■ **Work instructions**: Up to and including the line containing "def Tile.loadProg (t", please reproduce the lines of the listing below, starting from the top.
● ● ● ● ●
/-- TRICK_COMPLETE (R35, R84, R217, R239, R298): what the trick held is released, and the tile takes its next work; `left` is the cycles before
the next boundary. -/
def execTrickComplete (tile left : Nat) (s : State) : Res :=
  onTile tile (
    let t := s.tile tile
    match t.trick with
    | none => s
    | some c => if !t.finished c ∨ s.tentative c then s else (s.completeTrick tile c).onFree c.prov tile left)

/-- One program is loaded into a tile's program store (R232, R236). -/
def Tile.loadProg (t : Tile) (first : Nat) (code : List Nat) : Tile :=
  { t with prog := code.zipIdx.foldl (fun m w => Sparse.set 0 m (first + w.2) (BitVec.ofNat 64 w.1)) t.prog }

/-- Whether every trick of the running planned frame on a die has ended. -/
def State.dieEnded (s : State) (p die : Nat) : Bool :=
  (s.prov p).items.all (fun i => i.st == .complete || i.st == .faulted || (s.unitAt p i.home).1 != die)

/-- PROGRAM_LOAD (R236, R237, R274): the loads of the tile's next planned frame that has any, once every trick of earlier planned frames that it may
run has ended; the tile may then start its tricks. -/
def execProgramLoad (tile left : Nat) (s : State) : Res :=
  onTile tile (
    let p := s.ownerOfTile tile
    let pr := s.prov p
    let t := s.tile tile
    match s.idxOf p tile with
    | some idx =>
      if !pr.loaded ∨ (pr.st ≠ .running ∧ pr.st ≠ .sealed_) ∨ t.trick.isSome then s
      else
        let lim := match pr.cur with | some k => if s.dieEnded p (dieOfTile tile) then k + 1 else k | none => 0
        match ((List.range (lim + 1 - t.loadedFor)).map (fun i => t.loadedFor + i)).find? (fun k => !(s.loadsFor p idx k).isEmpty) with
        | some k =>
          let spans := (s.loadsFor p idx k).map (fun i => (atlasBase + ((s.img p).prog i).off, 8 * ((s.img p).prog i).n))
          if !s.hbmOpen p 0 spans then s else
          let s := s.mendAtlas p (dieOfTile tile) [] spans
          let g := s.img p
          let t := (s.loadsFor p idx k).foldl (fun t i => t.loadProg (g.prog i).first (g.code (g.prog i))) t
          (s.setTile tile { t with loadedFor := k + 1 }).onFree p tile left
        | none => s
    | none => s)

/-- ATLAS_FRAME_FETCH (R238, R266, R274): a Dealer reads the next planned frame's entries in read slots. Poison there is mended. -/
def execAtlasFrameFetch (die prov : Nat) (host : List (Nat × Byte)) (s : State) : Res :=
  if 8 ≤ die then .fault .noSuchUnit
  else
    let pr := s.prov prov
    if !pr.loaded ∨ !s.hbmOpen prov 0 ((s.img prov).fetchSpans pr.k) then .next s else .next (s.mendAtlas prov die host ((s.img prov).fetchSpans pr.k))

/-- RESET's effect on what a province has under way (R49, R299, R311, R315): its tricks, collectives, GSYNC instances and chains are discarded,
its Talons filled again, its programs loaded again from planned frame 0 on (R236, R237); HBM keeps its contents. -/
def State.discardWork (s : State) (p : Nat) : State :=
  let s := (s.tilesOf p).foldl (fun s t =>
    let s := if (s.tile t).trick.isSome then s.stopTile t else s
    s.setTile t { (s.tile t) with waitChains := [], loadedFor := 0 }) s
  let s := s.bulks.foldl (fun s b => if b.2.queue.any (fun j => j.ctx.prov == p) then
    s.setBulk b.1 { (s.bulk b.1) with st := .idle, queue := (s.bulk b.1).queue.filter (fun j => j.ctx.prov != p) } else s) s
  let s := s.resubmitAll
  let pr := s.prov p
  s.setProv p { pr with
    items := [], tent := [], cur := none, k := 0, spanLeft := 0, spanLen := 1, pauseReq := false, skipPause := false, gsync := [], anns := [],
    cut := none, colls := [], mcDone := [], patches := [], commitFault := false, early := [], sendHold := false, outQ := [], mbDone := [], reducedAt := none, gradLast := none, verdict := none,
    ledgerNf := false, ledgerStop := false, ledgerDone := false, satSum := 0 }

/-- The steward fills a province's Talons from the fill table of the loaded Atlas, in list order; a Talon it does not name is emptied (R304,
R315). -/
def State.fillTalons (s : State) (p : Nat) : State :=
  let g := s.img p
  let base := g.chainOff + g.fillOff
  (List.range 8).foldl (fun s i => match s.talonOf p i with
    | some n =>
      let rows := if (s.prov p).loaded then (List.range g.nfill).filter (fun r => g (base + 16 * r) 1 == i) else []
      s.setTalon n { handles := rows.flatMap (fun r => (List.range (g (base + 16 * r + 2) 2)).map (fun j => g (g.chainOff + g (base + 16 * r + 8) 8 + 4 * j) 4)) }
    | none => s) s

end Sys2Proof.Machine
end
● ● ● ● ●
■ **Solution for this problem**:
/-- TRICK_COMPLETE (R35, R84, R217, R239, R298): what the trick held is released, and the tile takes its next work; `left` is the cycles before
the next boundary. -/
def execTrickComplete (tile left : Nat) (s : State) : Res :=
  onTile tile (
    let t := s.tile tile
    match t.trick with
    | none => s
    | some c => if !t.finished c ∨ s.tentative c then s else (s.completeTrick tile c).onFree c.prov tile left)

/-- One program is loaded into a tile's program store (R232, R236). -/
def Tile.loadProg (t : Tile) (first : Nat) (code : List Nat) : Tile :=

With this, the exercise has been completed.